• DATASET RECORDS:
================================
/-- Accept an instruction whose reserved fields are zero and whose codes are assigned. -/
def accept (fieldsZero : Bool) (i : Instr) : Except Reject Instr :=
  if fieldsZero then (if i.wellFormed then .ok i else .error .unassigned) else .error .reservedField

/-- Major 0x01. -/
def decodeInt (w : Nat) : Except Reject Instr :=
  match fld w 5 6 with
  | 0 => accept (decide (fld w 1 4 = 0)) (.add (bits w 21 5) (bits w 16 5) (bits w 11 5) (bits w 0 1))
  | 1 => accept (decide (fld w 1 4 = 0)) (.sub (bits w 21 5) (bits w 16 5) (bits w 11 5) (bits w 0 1))
  | 2 => accept (decide (fld w 0 5 = 0)) (.and (bits w 21 5) (bits w 16 5) (bits w 11 5))
  | 3 => accept (decide (fld w 0 5 = 0)) (.or (bits w 21 5) (bits w 16 5) (bits w 11 5))
  | 4 => accept (decide (fld w 0 5 = 0)) (.xor (bits w 21 5) (bits w 16 5) (bits w 11 5))
  | 5 => accept (decide (fld w 1 4 = 0)) (.sll (bits w 21 5) (bits w 16 5) (bits w 11 5) (bits w 0 1))
  | 6 => accept (decide (fld w 1 4 = 0)) (.srl (bits w 21 5) (bits w 16 5) (bits w 11 5) (bits w 0 1))
  | 7 => accept (decide (fld w 1 4 = 0)) (.sra (bits w 21 5) (bits w 16 5) (bits w 11 5) (bits w 0 1))
  | 8 => accept (decide (fld w 0 5 = 0)) (.slt (bits w 21 5) (bits w 16 5) (bits w 11 5))
  | 9 => accept (decide (fld w 0 5 = 0)) (.sltu (bits w 21 5) (bits w 16 5) (bits w 11 5))
  | 10 => accept (decide (fld w 0 5 = 0)) (.min (bits w 21 5) (bits w 16 5) (bits w 11 5))
  | 11 => accept (decide (fld w 0 5 = 0)) (.max (bits w 21 5) (bits w 16 5) (bits w 11 5))
  | 12 => accept (decide (fld w 0 5 = 0)) (.minu (bits w 21 5) (bits w 16 5) (bits w 11 5))
  | 13 => accept (decide (fld w 0 5 = 0)) (.maxu (bits w 21 5) (bits w 16 5) (bits w 11 5))
  | 14 => accept (decide (fld w 1 4 = 0)) (.mul (bits w 21 5) (bits w 16 5) (bits w 11 5) (bits w 0 1))
  | 15 => accept (decide (fld w 0 5 = 0)) (.mulh (bits w 21 5) (bits w 16 5) (bits w 11 5))
  | 16 => accept (decide (fld w 0 5 = 0)) (.mulhu (bits w 21 5) (bits w 16 5) (bits w 11 5))
  | 17 => accept (decide (fld w 1 4 = 0)) (.div (bits w 21 5) (bits w 16 5) (bits w 11 5) (bits w 0 1))
  | 18 => accept (decide (fld w 1 4 = 0)) (.divu (bits w 21 5) (bits w 16 5) (bits w 11 5) (bits w 0 1))
  | 19 => accept (decide (fld w 1 4 = 0)) (.rem (bits w 21 5) (bits w 16 5) (bits w 11 5) (bits w 0 1))
  | 20 => accept (decide (fld w 1 4 = 0)) (.remu (bits w 21 5) (bits w 16 5) (bits w 11 5) (bits w 0 1))
  | 21 => accept (decide (fld w 11 5 = 0 ∧ fld w 1 4 = 0)) (.clz (bits w 21 5) (bits w 16 5) (bits w 0 1))
  | 22 => accept (decide (fld w 11 5 = 0 ∧ fld w 1 4 = 0)) (.ctz (bits w 21 5) (bits w 16 5) (bits w 0 1))
  | 23 => accept (decide (fld w 11 5 = 0 ∧ fld w 1 4 = 0)) (.popc (bits w 21 5) (bits w 16 5) (bits w 0 1))
  | 24 => accept (decide (fld w 1 4 = 0)) (.rol (bits w 21 5) (bits w 16 5) (bits w 11 5) (bits w 0 1))
  | 25 => accept (decide (fld w 1 4 = 0)) (.ror (bits w 21 5) (bits w 16 5) (bits w 11 5) (bits w 0 1))
  | 26 => accept (decide (fld w 0 5 = 0)) (.andn (bits w 21 5) (bits w 16 5) (bits w 11 5))
  | _ => .error .unassigned
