/-- Band b of a frame, as bytes; zeros when the frame is none (10_buffer R270, R271). -/
def DecodeJob.band_ (j : DecodeJob) (frame : Option Nat) (w h b : Nat) : List Byte :=
  match frame with
  | none => List.replicate (j.bandBytes w) 0#8
  | some f =>
    let wc := ceilDiv w 2
    let hc := ceilDiv h 2
    (j.planeOf f 0 w h (16 * b) 16 ++ j.planeOf f 1 wc hc (8 * b) 8 ++ j.planeOf f 2 wc hc (8 * b) 8).flatMap fun v =>
      (List.range j.sampleBytes).map fun i => BitVec.ofNat 8 (v / 256 ^ i)

/-- The set bits of a mask, lowest first. -/
def setBits (m : Word) : List Nat := (List.range 64).filter fun k => bit m k

/-- The address of a job's band q, none when its cluster is out of range or its window is not 0xFC (10_buffer R270). DESIGN CHOICE: R269
does not list a word 4 of another window among the invalid descriptors, and states no outcome of one; here such a job is accepted, none of
its bands has an address, and each fails like a refused write (log entry 107). -/
def State.bandAddress (s : State) (j : DecodeJob) (q : Nat) : Option Word :=
  let l := setBits (j.word 5)
  let pos := q / l.length % field (j.word 6) 63 32 * field (j.word 6) 31 0
  if field (j.word 4) 63 56 = 0xFC then
    (s.destAddress (j.word 4) true (l.getD (q % l.length) 0)).bind fun a =>
      if field a 19 0 + pos < 2 ^ 20 then some (a + BitVec.ofNat 64 pos) else none
  else none

/-- The number of bands of a frame of height h. -/
def bandCount (h : Nat) : Nat := ceilDiv h 16

/-- A frame that is to be written: OVERSIZE when its band exceeds the slot stride (10_buffer R270). -/
def DecodeJob.sized (j : DecodeJob) (status w h : Nat) (frame : Option Nat) : FrameWork :=
  if field (j.word 6) 31 0 < j.bandBytes w then { status := 4, w := w, h := h }
  else { status := status, w := w, h := h, bands := some (frame, w, h) }

/-- A frame that is not OK, by the job's policy (10_buffer R271). -/
def DecodeJob.byPolicy (j : DecodeJob) (status w h : Nat) : FrameWork :=
  match field (j.word 3) 5 4 with
  | 0 => j.sized status w h none
  | 1 => match j.lastOk with
    | some (f, lw, lh) => { status := status, w := w, h := h, bands := some (some f, lw, lh) }
    | none => j.sized status w h none
  | _ => { status := status, w := w, h := h }

/-- Whether a frame of a job can reference a CORRUPT or TAINTED one: one of its frames was, or there are frames before its first
(10_buffer R269, R271). -/
def DecodeJob.mayTaint (j : DecodeJob) : Bool := j.spoilt || field (j.word 2) 31 0 != 0

/-- The plan of the next frame of a job by the decoder's result; a frame beyond 4,096 x 2,304 is UNSUPPORTED, and one reported TAINTED
with no CORRUPT or TAINTED frame to reference is CORRUPT (10_buffer R268, R271; log entry 16). -/
def DecodeJob.plan (j : DecodeJob) (r : FrameResult) : FrameWork :=
  if j.broken then { status := 6, w := 0, h := 0, ok := false }
  else
    match r with
    | .ok w h =>
      if 4096 < w.toNat ∨ 2304 < h.toNat then j.byPolicy 5 w.toNat h.toNat else j.sized 1 w.toNat h.toNat (some j.done)
    | .corrupt w h => j.byPolicy 2 w.toNat h.toNat
    | .tainted w h => j.byPolicy (if j.mayTaint then 3 else 2) w.toNat h.toNat
    | .unsupported w h => j.byPolicy 5 w.toNat h.toNat
    | .readFault => { status := 6, w := 0, h := 0, ok := false }

/-- The decoder's free report of the n-th frame, whose bitstream it could read (10_buffer R271; log entry 16). -/
def frameResult (n : Nat) : FrameResult :=
  let r := Config.frameReport n
  match r.1 % 4 with
  | 0 => .ok r.2.1 r.2.2
  | 1 => .corrupt r.2.1 r.2.2
  | 2 => .tainted r.2.1 r.2.2
  | _ => .unsupported r.2.1 r.2.2

/-- The read of the bitstream that a job's next frame makes: a block of it at a free place (10_buffer R269, R271; log entry 16). -/
def State.bitstreamRead (s : State) (cl : Nat) (x : EngineCmd) : EngineRead :=
  let n := (x.job.word 1).toNat
  if n = 0 then .data (some []) s
  else
    let o := Config.bitstreamAt x.job.key (x.job.done + field (x.job.word 2) 31 0) % n
    s.engineRead cl x 2 (x.job.word 0 + BitVec.ofNat 64 o) (min 64 (n - o))

/-- How the writing of a band from an address on ends: with every write made or one refused; waiting after some bytes; or dropped with its
kernel. -/
inductive BandEnd where
  | done (ok : Bool) (s : State)
  | waits (ok : Bool) (written : Nat) (s : State)
  | dropped (s : State)
deriving DecidableEq, Repr
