-- ==== Sys2Proof/Machine/Walk.lean ====
section
/-! DEFINITION. Walks and the fault unit of a die (15_page R380-R383), the fetch unit of a cluster (06_group R164-R166), and the banks of the
near tier (15_page R389). -/

namespace Sys2Proof.Machine

open Sys2Proof

/-! ### Walks -/

/-- The TLB entry of a leaf found for an address. -/
def leafEntry (asid va : Nat) (leaf : Word) (large : Bool) : TlbEntry :=
  { asid := asid, page := if large then va / 2 ^ 29 * 8192 else va / 65536, large := large, leaf := leaf }

/-- A PARKED thread, or one stopped while PARKED, is READY again (04_context R99, R100). -/
def Thread.unpark (x : Thread) : Thread :=
  match x.phase with
  | .parked => { x with phase := .ready, parkedAt := none }
  | .stopped => if x.stopPrior = .parked then { x with stopPrior := .ready, parkedAt := none } else x
  | _ => x

/-- A requester goes on and makes its access again: a parked thread is READY (04_context R99, 15_page R383). -/
def State.release_ (s : State) (r : Requester) : State :=
  match r with
  | .thread t _ => s.onThread t Thread.unpark
  | _ => s

/-- A requester whose walk has succeeded: the TLB that missed is filled, and a parked thread goes on (15_page R380, R383). -/
def State.walkServed (s : State) (e : TlbEntry) (x : Waiter) : State :=
  (match x.who with
    | .thread t _ => s.fillFirst t x.micro e
    | .engine cl _ => s.onCluster cl fun c => { c with tlb := tlbFill 256 e c.tlb }
    | .timetable _ => s).release_ x.who

/-- Whether a thread cannot issue without the fetch block at an address: its buffer lacks it, and it holds the first or, for a
long instruction, the second word (06_group R164, R168). -/
def Thread.needsBlock (x : Thread) (base : Nat) : Bool :=
  let pc := x.pc.toNat
  (base == pc / 16 * 16 && (bufferWord x.fetch pc).isNone) ||
  (base == (pc + 4) / 16 * 16 && (bufferWord x.fetch (pc + 4)).isNone &&
    match bufferWord x.fetch pc with
    | some (.word w) => isLong w.toNat
    | _ => false)

/-- Whether a thread is PARKED, or was when the debugger stopped it. -/
def Thread.isParked (x : Thread) : Bool := x.phase == .parked || (x.phase == .stopped && x.stopPrior == .parked)

/-- Whether a thread still waits for an access: READY or WAITING, or stopped in one of these. -/
def Thread.isAwaiting (x : Thread) : Bool :=
  let p := if x.phase = .stopped then x.stopPrior else x.phase
  p == .ready || p == .waiting

/-- The element at which an instruction's checks stand when the walk of a page has failed: the first with an access on that page
(07_vector R199). -/
def VCmd.faultUnit (c : VCmd) (t : Thread) (va : Word) : Option (Nat × Word) :=
  c.units.findSome? fun i =>
    ((c.unitTouches t i).find? fun x => field x.va 63 56 == 0 && (c.page x.va).isNone && x.va.toNat / 65536 == va.toNat / 65536).map
      fun x => (i, c.stopAddress i x.va)

/-- A requester whose walk has failed: whether it waits for service, and the state in which it does (15_page R381; 07_vector R191,
R199). A fetch ahead of need is dropped, and a vector instruction whose elements below the fault find no entry in their queue yet starts a
walk again (07_vector R182). -/
def State.walkRefused (s : State) (va : Word) (r : Requester) : Bool × State :=
  match r with
  | .thread t true =>
    let x := s.thread t
    if x.isParked then (true, s)
    else if x.isAwaiting && x.needsBlock (va.toNat / 16 * 16) then (true, s.park t va true)
    else (false, s)
  | .thread t false =>
    let x := s.thread t
    if x.isParked then (true, s)
    else if !x.isAwaiting then (false, s)
    else
      match x.checking with
      | none => (true, s.park t va false)
      | some c =>
        match c.faultUnit x va with
        | none => (false, s)
        | some (i, a) =>
          if c.vstart < i && !s.mayEnter t c then (false, s)
          else
            let s1 := s.stopVector t c i none a
            ((s1.thread t).isParked, s1)
  | .engine cl slot => (true, s.onEngine cl slot fun e => { e with faultAt := some va })
  | .timetable k => ((s.kernel k).any fun x => x.state == .ready, s)

/-- The requesters of a failed walk in turn: those that wait for service. -/
def State.walkFailed (s : State) : List Waiter → List Waiter × State
  | [] => ([], s)
  | x :: rest =>
    let a := s.walkRefused x.va x.who
    let b := a.2.walkFailed rest
    (if a.1 then x :: b.1 else b.1, b.2)

/-! ### The fault unit -/

/-- Word 1 of a fault record (15_page R382). -/
def State.faultWord1 (s : State) (asid kind : Nat) (write : Bool) (r : Requester) : Nat :=
  let low := asid + kind * 2 ^ 16 + (if write then 2 ^ 20 else 0)
  match r with
  | .thread t fetch => low + (if fetch then 2 ^ 21 else 0) + s.logicalOf t.cluster * 2 ^ 23 + t.core * 2 ^ 36 + t.slot * 2 ^ 39
  | .engine cl slot =>
    let t := ((s.engineCmd cl slot).map fun e => e.owner).getD ⟨cl, 0, 0⟩
    low + 2 ^ 22 + s.logicalOf cl * 2 ^ 23 + t.core * 2 ^ 36 + t.slot * 2 ^ 39
  | .timetable _ => low + 2 ^ 22

/-- The kernel of a requester as a fault record names it: 0 for the Timetable (15_page R382). -/
def State.faultHandle (s : State) (r : Requester) : Word :=
  let h (k : Option Nat) : Word := ((k.bind fun e => (s.kernel e).map fun x => handleOf e x)).getD 0#64
  match r with
  | .thread t _ => h (s.thread t).kernel
  | .engine cl slot => h ((s.engineCmd cl slot).bind fun e => e.kernel)
  | .timetable _ => 0#64

/-- The records that a die's fault queue holds, and the physical address of its control block (15_page R382, 16_link R423). -/
def State.faultQueue (s : State) (die : Nat) : Nat × Nat :=
  let size := field s.pkg.fqcfg 15 0
  (size, field s.pkg.fqcfg 63 16 * 65536 + die * 64 * (size + 1))

/-- The address of record j in a die's fault queue. -/
def State.faultSlot (s : State) (die j : Nat) : Nat := (s.faultQueue die).2 + 64 + 64 * (j % (s.faultQueue die).1)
================================
• WORK INSTRUCTIONS: Lines from the one containing "16_link R423). -/" through the last line of the records, both included, are the only ones to print, each exactly as it is.

• ANSWER SPACE:
/-- The records that a die's fault queue holds, and the physical address of its control block (15_page R382, 16_link R423). -/
def State.faultQueue (s : State) (die : Nat) : Nat × Nat :=
  let size := field s.pkg.fqcfg 15 0
  (size, field s.pkg.fqcfg 63 16 * 65536 + die * 64 * (size + 1))

/-- The address of record j in a die's fault queue. -/
def State.faultSlot (s : State) (die j : Nat) : Nat := (s.faultQueue die).2 + 64 + 64 * (j % (s.faultQueue die).1)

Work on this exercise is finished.